Start of Dataset extract

-- ==== Sys2Proof/Machine/Observe.lean ====
section
/-! DEFINITION. What the host sees: the output ports (10_state R41), the fault latch's hardware encoding (60_exceptions
R201), the output text (41_data_movement R143), the end of a run (40 R125) and the observation of a run (10_state R42).
Nothing here changes the state. -/

namespace Sys2Proof.Machine

/-- R201: the code of an ALU kind, the `fault_info` of `UnsupportedAluOp`. -/
def aluKindCode : AluKind → Nat
  | .add => 0
  | .mul => 1
  | .cmp => 2
  | .sub => 3
  | .and => 4
  | .or => 5
  | .xor => 6
  | .other => 7

/-- R201: `fault_code[2:0]` of a latched cause; 0 stands for none. -/
def faultCode : Option FaultRecord → BitVec 3
  | none => 0#3
  | some ⟨.outOfBoundsMemory _, _⟩ => 1#3
  | some ⟨.outOfBoundsRegister _, _⟩ => 2#3
  | some ⟨.illegalInstruction _, _⟩ => 3#3
  | some ⟨.unsupportedAluOp _, _⟩ => 4#3

/-- R201: `fault_info[8:0]`. -/
def faultInfo : Option FaultRecord → BitVec 9
  | none => 0#9
  | some ⟨.outOfBoundsMemory addr, _⟩ => BitVec.ofNat 9 addr
  | some ⟨.outOfBoundsRegister i, _⟩ => i.setWidth 9
  | some ⟨.illegalInstruction op, _⟩ => op.setWidth 9
  | some ⟨.unsupportedAluOp k, _⟩ => BitVec.ofNat 9 (aluKindCode k)

/-- R41: `fault_pc[8:0]`, the pc of the faulting step; 0 with no fault latched (log 18). -/
def faultPc : Option FaultRecord → BitVec 9
  | none => 0#9
  | some r => BitVec.ofNat 9 r.pc

/-- The output ports that show the state (R41). -/
structure Ports where
  running : Bool
  faultValid : Bool
  faultCode : BitVec 3
  faultInfo : BitVec 9
  faultPc : BitVec 9
  pc : Nat
  deriving DecidableEq, Repr

/-- The output ports in a state (R41). -/
def ports (s : State) : Ports :=
  ⟨s.running, s.fault.isSome, faultCode s.fault, faultInfo s.fault, faultPc s.fault, s.pc⟩

/-- `out_valid` and `out_data` of the step from `s` to `t`: the value the step appended to `out`, if it appended one
(R41, R143). -/
def outPort (s t : State) : Option Byte := t.out[s.out.length]?

/-- The text of an output sequence: the decimal form of each value and a line feed (R143). -/
def outText (out : List Byte) : List Char := out.flatMap (fun v => decimal v ++ ['\n'])

/-- The two ways a run ends (R125). -/
inductive RunEnd where
  | halted
  | faulted (r : FaultRecord)
  deriving DecidableEq, Repr

/-- How the run has ended in `s` (R15, R125): a latched fault, or a cleared running flag with none; else it has not. -/
def endOf (s : State) : Option RunEnd :=
  match s.fault with
  | some r => some (.faulted r)
  | none => if s.running then none else some .halted

/-- R41, R204: whether the host's exit status is 0 (halted) or non-zero (faulted); none while the run goes on. -/
def exitZero (s : State) : Option Bool :=
  (endOf s).map (fun e => e == .halted)

/-- The observation of a run (R42). -/
structure Observation where
  ended : Option RunEnd
  out : List Byte
  x : Vector Byte 8
  pc : Nat
  fl : Flags
  mem : List Host.Cell
  deriving DecidableEq, Repr

/-- What is observed in the state a run ended in (R42). -/
def observe (s : State) : Observation := ⟨endOf s, s.out, s.x, s.pc, s.fl, s.mem⟩

end Sys2Proof.Machine
end

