/-! ### Data movement -/

/-- Vector D1. -/
theorem test_ldi : after (launched [0x82#8, 0x03#8, 0x2A#8]) (fun t => (t.x[3], t.pc, t.fl)) = some (42#8, 3, .equal) := by
  decide
/-- Vector D6: an invalid index is not masked; nothing is written. -/
theorem test_ldi_bad_register :
    after (launched [0x82#8, 0xFF#8, 0x05#8]) (fun t => (t.x, t.fault, t.pc)) =
      some (State.reset.x, some ⟨.outOfBoundsRegister 255#8, 0⟩, 0) := by decide
/-- Vector D7. -/
theorem test_prn : after (withRegs (launchedAt 9 [0x47#8, 0x00#8]) [(0, 72#8)]) (fun t => (t.out, t.pc)) =
    some ([72#8], 11) := by decide
/-- Vector D11: no value is emitted. -/
theorem test_prn_bad_register : after (launched [0x47#8, 0x08#8]) (fun t => (t.out, t.fault)) =
    some ([], some ⟨.outOfBoundsRegister 8#8, 0⟩) := by decide

/-! ### The ALU -/

/-- Vector A1: 200 + 100 wraps to 44. -/
theorem test_add_wraps : after (withRegs (launched [0xA0#8, 0x00#8, 0x01#8]) [(0, 200#8), (1, 100#8)])
    (fun t => (t.x[0], t.x[1], t.pc)) = some (44#8, 100#8, 3) := by decide
/-- Vector A16: both operands bad, `a` is reported. -/
theorem test_add_reports_a_first : after (launched [0xA0#8, 0x09#8, 0x0A#8]) (fun t => t.fault) =
    some (some ⟨.outOfBoundsRegister 9#8, 0⟩) := by decide
/-- Vector A8: 400 mod 256. -/
theorem test_mul_wraps : after (withRegs (launched [0xA2#8, 0x00#8, 0x01#8]) [(0, 200#8), (1, 2#8)])
    (fun t => (t.x[0], t.x[1])) = some (144#8, 2#8) := by decide
/-- Vector A9: a source that is also the destination. -/
theorem test_mul_squares : after (withRegs (launched [0xA2#8, 0x00#8, 0x00#8]) [(0, 12#8)])
    (fun t => t.x[0]) = some 144#8 := by decide
/-- Vector A10: 0 against 255. -/
theorem test_cmp_less : after (withRegs (launched [0xA7#8, 0x00#8, 0x01#8]) [(1, 255#8)])
    (fun t => (t.fl, t.x[1], t.pc)) = some (.less, 255#8, 3) := by decide
/-- Vector A12: the comparison is unsigned. -/
theorem test_cmp_unsigned : after (withRegs (launched [0xA7#8, 0x00#8, 0x01#8]) [(0, 128#8), (1, 127#8)])
    (fun t => t.fl) = some .greater := by decide
/-- R151: an unsupported kind raises. -/
theorem test_alu_sub_unsupported : alu .sub 5#8 3#8 = .error (.unsupportedAluOp .sub) := by rfl

/-! ### The stack -/

/-- Vector S5: PUSH R7 stores the decremented SP. -/
theorem test_push_sp : after (launched [0x45#8, 0x07#8]) (fun t => (t.x[7], t.mem.getLast?, t.pc)) =
    some (243#8, some (243, 243#8), 2) := by decide
/-- Vector S9: the decrement is discarded. -/
theorem test_push_bad_register : after (launched [0x45#8, 0x09#8]) (fun t => (t.x[7], memGet t.mem 243, t.fault)) =
    some (244#8, 0#8, some ⟨.outOfBoundsRegister 9#8, 0⟩) := by decide
/-- Vector S7: POP R7 increments the popped value. -/
theorem test_pop_sp : after (withRegs { launched [0x46#8, 0x07#8] with mem := [(0, 0x46#8), (1, 7#8), (243, 100#8)] }
    [(7, 243#8)]) (fun t => t.x[7]) = some 101#8 := by decide
/-- Vector S3: SP wraps from 255 to 0. -/
theorem test_pop_wraps : after (withRegs { launched [0x46#8, 0x01#8] with mem := [(0, 0x46#8), (1, 1#8), (255, 0x11#8)] }
    [(7, 255#8)]) (fun t => (t.x[1], t.x[7])) = some (0x11#8, 0#8) := by decide
/-- Vector S11: PUSH overwrites its own operand byte; the step used the latched one. -/
theorem test_push_over_itself : after (withRegs (launchedAt 242 [0x45#8, 0x00#8]) [(0, 5#8)])
    (fun t => (t.x[7], memGet t.mem 243, t.pc)) = some (243#8, 5#8, 244) := by decide
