-- ==== Sys2Proof/Laws/Serial.lean ====
section
/-! SUPPORT. What a cycle of the bit-time view can do, said once (spec/30_encoding.md R75, spec/70_reset_and_hazards.md
R180 and R184). -/

namespace Sys2Proof.Machine

@[simp] theorem Shifter.idle_cmdReady : Shifter.idle.cmdReady = true := rfl
@[simp] theorem Shifter.idle_csN : Shifter.idle.csN = true := rfl
@[simp] theorem Shifter.idle_sdata (order : BitOrder) : Shifter.idle.sdata order = none := rfl
@[simp] theorem Shifter.start_cmdReady (c : ControlWord) (p : Payload) : (Shifter.start c p).cmdReady = false := rfl
@[simp] theorem Shifter.start_csN (c : ControlWord) (p : Payload) : (Shifter.start c p).csN = false := rfl
@[simp] theorem SerialBlock.reset_regs (b : SerialBlock) : b.reset.regs = powerOn b.regs := rfl
@[simp] theorem SerialBlock.reset_shifter (b : SerialBlock) : b.reset.shifter = Shifter.idle := rfl
@[simp] theorem SerialBlock.tick_regs (b : SerialBlock) : b.tick.regs = b.regs := rfl
@[simp] theorem SerialBlock.tick_shifter (b : SerialBlock) : b.tick.shifter = b.shifter.tick := rfl

theorem SerialBlock.clock_of_reset {p : PortInputs} (h : p.rstN = false) (b : SerialBlock) :
    b.clock p = .next b.reset := by
  simp [SerialBlock.clock, h]

theorem SerialBlock.clock_of_busy {p : PortInputs} {b : SerialBlock} (h : p.rstN = true)
    (hb : b.shifter.busy = true) : b.clock p = .next b.tick := by
  simp [SerialBlock.clock, Shifter.cmdReady, h, hb]

theorem SerialBlock.clock_of_ready {p : PortInputs} {b : SerialBlock} (h : p.rstN = true)
    (hb : b.shifter.busy = false) : b.clock p = b.settle (takeOffered exec p.offered b.regs) := by
  simp [SerialBlock.clock, Shifter.cmdReady, h, hb]

/-- Everything a next block can be after a command's step: its registers are that step's, and a transaction starts exactly
when the step sent one. -/
theorem SerialBlock.settle_next_cases {b b' : SerialBlock} {r : Result} (h : b.settle r = .next b') :
    ∃ t, r = .next t ∧ b'.regs = t ∧
      ((t.link = b.regs.link ∧ b'.shifter = b.shifter) ∨
        (t.link ≠ b.regs.link ∧ b'.shifter = Shifter.start t.ctrl t.payload)) := by
  cases r with
  | next t =>
    cases h
    refine ⟨t, rfl, rfl, ?_⟩
    by_cases hl : t.link = b.regs.link
    · exact .inl ⟨hl, if_pos hl⟩
    · exact .inr ⟨hl, if_neg hl⟩
  | fault => cases h
  | refused => cases h

/-- Everything a next block can be after a cycle at the ports: reset, a bit-time, or the step of an idle block. -/
theorem SerialBlock.clock_next_cases {p : PortInputs} {b b' : SerialBlock} (h : b.clock p = .next b') :
    (p.rstN = false ∧ b' = b.reset) ∨ (p.rstN = true ∧ b.shifter.busy = true ∧ b' = b.tick) ∨
      (p.rstN = true ∧ b.shifter.busy = false ∧ b.settle (takeOffered exec p.offered b.regs) = .next b') := by
  cases hr : p.rstN with
  | false => rw [clock_of_reset hr] at h; cases h; exact .inl ⟨rfl, rfl⟩
  | true =>
    cases hb : b.shifter.busy with
    | true => rw [clock_of_busy hr hb] at h; cases h; exact .inr (.inl ⟨rfl, rfl, rfl⟩)
    | false => rw [clock_of_ready hr hb] at h; exact .inr (.inr ⟨rfl, rfl, h⟩)

end Sys2Proof.Machine
end

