/-- Every OP of 30_encoding.md R61 at the edges of its clause. -/
theorem witness_DecodingReadsOpAlone :
    (0x0FFFFFFFF#36).toNat / 2 ^ 32 = 0 ∧ (0x100000000#36).toNat / 2 ^ 32 = 1 ∧
    (0x2FFFFFFFF#36).toNat / 2 ^ 32 = 2 ∧ (0x300000000#36).toNat / 2 ^ 32 = 3 ∧ (0x4FFFFFFFF#36).toNat / 2 ^ 32 = 4 ∧
    (0x5FFFFFFFF#36).toNat / 2 ^ 32 = 5 ∧ 6 ≤ (0x600000000#36).toNat / 2 ^ 32 ∧
    6 ≤ (0xFFFFFFFFF#36).toNat / 2 ^ 32 := by decide

/-- Also of StepKeepsInvariant's, RegistersHaveOnlyTheirWriters's and StepSendsUpdatedRegistersOnce's step. -/
theorem witness_StepRunsDecodedCommand :
    (offered 0x200000000#36).pending = .word 0x200000000#36 :: [] ∧
    decode (.word 0x200000000#36) = .command (.outputOn 0#32) := by decide

theorem witness_ReservedWordRefused :
    (offered 0x600000000#36).faulted = false ∧ (offered 0x600000000#36).refused = false ∧
    (offered 0x600000000#36).pending = .word 0x600000000#36 :: [] ∧ 6 ≤ (0x600000000#36).toNat / 2 ^ 32 := by decide

/-- Also of the clauses on a link that is not ready in OutputOnClearsDisableBit, OutputOffSetsDisableBit and
SetWaveReplacesMaskedBits. -/
theorem witness_TransmitBeforeInitFaults :
    (offered 0x200000000#36).faulted = false ∧ (offered 0x200000000#36).refused = false ∧
    (offered 0x200000000#36).linkReady = false ∧ ∀ arg, Instr.outputOn 0#32 ≠ .init arg :=
  ⟨rfl, rfl, rfl, nofun⟩

theorem witness_EndedRunHasNoStep :
    (ready 0#16).markFaulted.faulted = true ∧ (ready 0#16).markRefused.refused = true ∧
    step (ready 0#16) = .next (ready 0#16) := ⟨rfl, rfl, rfl⟩

/-- One case for each clause of the order of checks. -/
theorem witness_ChecksRunInOrder :
    (offered 0x600000000#36).markRefused.refused = true ∧
    (offered 0x600000000#36).linkReady = false ∧ decode (.word 0x600000000#36) = .reserved ∧
    (offered 0x200000000#36).linkReady = false ∧ decode (.word 0x200000000#36) = .command (.outputOn 0#32) ∧
    decode (.word 0x100000000#36) = .command (.init 0#32) ∧
    ((ready 0#16).withPending [.word 0x200000000#36]).linkReady = true := by decide

theorem witness_NoCommandOfferedWaits :
    (ready 0#16).faulted = false ∧ (ready 0#16).refused = false ∧ (ready 0#16).pending = [] := by decide

theorem witness_InitSetsUpLink :
    (offered 0x100000000#36).faulted = false ∧ (offered 0x100000000#36).refused = false := by decide

/-- The hypotheses of OutputOnClearsDisableBit, OutputOffSetsDisableBit, SetWaveReplacesMaskedBits, WaveformIsIdempotent
and EnableRoundTrip, with the disable bit in the low byte and in the high byte. -/
theorem witness_running_and_ready :
    (ready 0x2100#16).faulted = false ∧ (ready 0x2100#16).refused = false ∧ (ready 0x2100#16).linkReady = true ∧
    (readyK6 0x0008#16).faulted = false ∧ (readyK6 0x0008#16).refused = false ∧
    (readyK6 0x0008#16).linkReady = true := by decide

/-- In the domain, at 1000.0 Hz, at -0 (the edge) and at an exact operand. -/
theorem witness_SetFreqLoadsTuningWord :
    (operandVal (.binary32 0x447A0000#32)).any (fun v => 0 ≤ v.num) = true ∧
    (operandVal (.binary32 0x80000000#32)).any (fun v => v.num == 0) = true ∧
    (operandVal (.rational { num := 0, den := 1 })).any (fun v => 0 ≤ v.num) = true := by decide

/-- Outside the domain: no value, and the negative pattern next to -0. -/
theorem witness_SetFreqOutOfDomainDraws :
    (∀ v, operandVal (.binary32 0x7F800000#32) = some v → v.num < 0) ∧
    (operandVal (.binary32 0x80000001#32)).all (fun v => v.num < 0) = true :=
  ⟨fun v h => (nomatch (show (none : Option ExactFreq) = some v from h)), by decide⟩

/-- A next state of each command; also of RegistersHaveOnlyTheirWriters, SetFreqForgetsOldPayload,
OutputStateIsIndependent and WaveCodeOnlyEverDisables. -/
theorem witness_CommandsLeaveTheRestUnchanged :
    (∃ t, exec (.init 0#32) (ready 0#16) = .next t) ∧ (∃ t, exec (.outputOn 0#32) (ready 0#16) = .next t) ∧
    (∃ t, exec (.outputOff 0#32) (ready 0#16) = .next t) ∧
    (∃ t, exec (.setFreq (.binary32 0xBF800000#32)) (ready 0#16) = .next t) ∧
    (∃ t, exec (.setWave 0#24 0xFF#8) (ready 0#16) = .next t) :=
  ⟨⟨_, rfl⟩, ⟨_, rfl⟩, ⟨_, rfl⟩, ⟨_, rfl⟩, ⟨_, rfl⟩⟩

/-- Steps that do change CTRL, PAYLOAD and LINK_READY. -/
theorem witness_RegistersHaveOnlyTheirWriters :
    (ctrlAndLink (step ((ready 0x2100#16).withPending [.word 0x200000000#36]))).any (fun r => r.1 != 0x2100#16) = true ∧
    (payloadAndLink (step ((ready 0x2100#16).withPending [.word 0x443DC0000#36]))).any
      (fun r => r.1 != 0x4000A9F1#32) = true ∧
    (∃ t, step (offered 0x100000000#36) = .next t ∧ t.linkReady ≠ (offered 0x100000000#36).linkReady) :=
  ⟨by decide, by decide, _, rfl, by decide⟩

/-- Two next states of SET_FREQ from states with different old payloads. -/
theorem witness_SetFreqForgetsOldPayload :
    (∃ t, exec (.setFreq (.binary32 0x447A0000#32)) (ready 0x2100#16) = .next t) ∧
    (∃ u, exec (.setFreq (.binary32 0x447A0000#32))
      { ready 0x2100#16 with payload := 0#32, ctrl := 0#16, link := [] } = .next u) :=
  ⟨⟨_, rfl⟩, ⟨_, rfl⟩⟩

/-- Legal parameters, a legal code, and two control words that differ in the disable bit alone. -/
theorem witness_OutputStateIsIndependent :
    (readyK6 0x0008#16).cfg.legal = true ∧
    (∃ t, exec (.setWave 0#24 (k6.waveCode .square)) (readyK6 0x0008#16) = .next t) ∧
    (∀ k, k ≠ k6.disableBit.val → (0x0000#16).getLsbD k = (0x0008#16).getLsbD k) ∧
    (∃ t, exec (.outputOn 0#32) (readyK6 0x0008#16) = .next t) := by
  refine ⟨by decide, ⟨_, rfl⟩, fun k hk => ?_, ⟨_, rfl⟩⟩
  by_cases h : k < 16
  · have : ∀ j : Fin 16, j.val ≠ 3 → (0x0000#16).getLsbD j.val = (0x0008#16).getLsbD j.val := by decide
    exact this ⟨k, h⟩ hk
  · rw [BitVec.getLsbD_of_ge _ _ (by omega), BitVec.getLsbD_of_ge _ _ (by omega)]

End of Dataset extract

■ **What to do**
Set down precisely the lines above between the line holding "(fun t => (t.x[7], memGet t.mem 243, t.pc))" and the line holding "simp [SerialBlock.clock, h]", inclusive, and nothing beyond them.

■ **Solution to this exercise**
    (fun t => (t.x[7], memGet t.mem 243, t.pc)) = some (243#8, 5#8, 244) := by decide
-- ==== Sys2Proof/Laws/Serial.lean ====
section
/-! SUPPORT. What a cycle of the bit-time view can do, said once (spec/30_encoding.md R75, spec/70_reset_and_hazards.md
R180 and R184). -/

namespace Sys2Proof.Machine

@[simp] theorem Shifter.idle_cmdReady : Shifter.idle.cmdReady = true := rfl
@[simp] theorem Shifter.idle_csN : Shifter.idle.csN = true := rfl
@[simp] theorem Shifter.idle_sdata (order : BitOrder) : Shifter.idle.sdata order = none := rfl
@[simp] theorem Shifter.start_cmdReady (c : ControlWord) (p : Payload) : (Shifter.start c p).cmdReady = false := rfl
@[simp] theorem Shifter.start_csN (c : ControlWord) (p : Payload) : (Shifter.start c p).csN = false := rfl
@[simp] theorem SerialBlock.reset_regs (b : SerialBlock) : b.reset.regs = powerOn b.regs := rfl
@[simp] theorem SerialBlock.reset_shifter (b : SerialBlock) : b.reset.shifter = Shifter.idle := rfl
@[simp] theorem SerialBlock.tick_regs (b : SerialBlock) : b.tick.regs = b.regs := rfl
@[simp] theorem SerialBlock.tick_shifter (b : SerialBlock) : b.tick.shifter = b.shifter.tick := rfl

theorem SerialBlock.clock_of_reset {p : PortInputs} (h : p.rstN = false) (b : SerialBlock) :
    b.clock p = .next b.reset := by
  simp [SerialBlock.clock, h]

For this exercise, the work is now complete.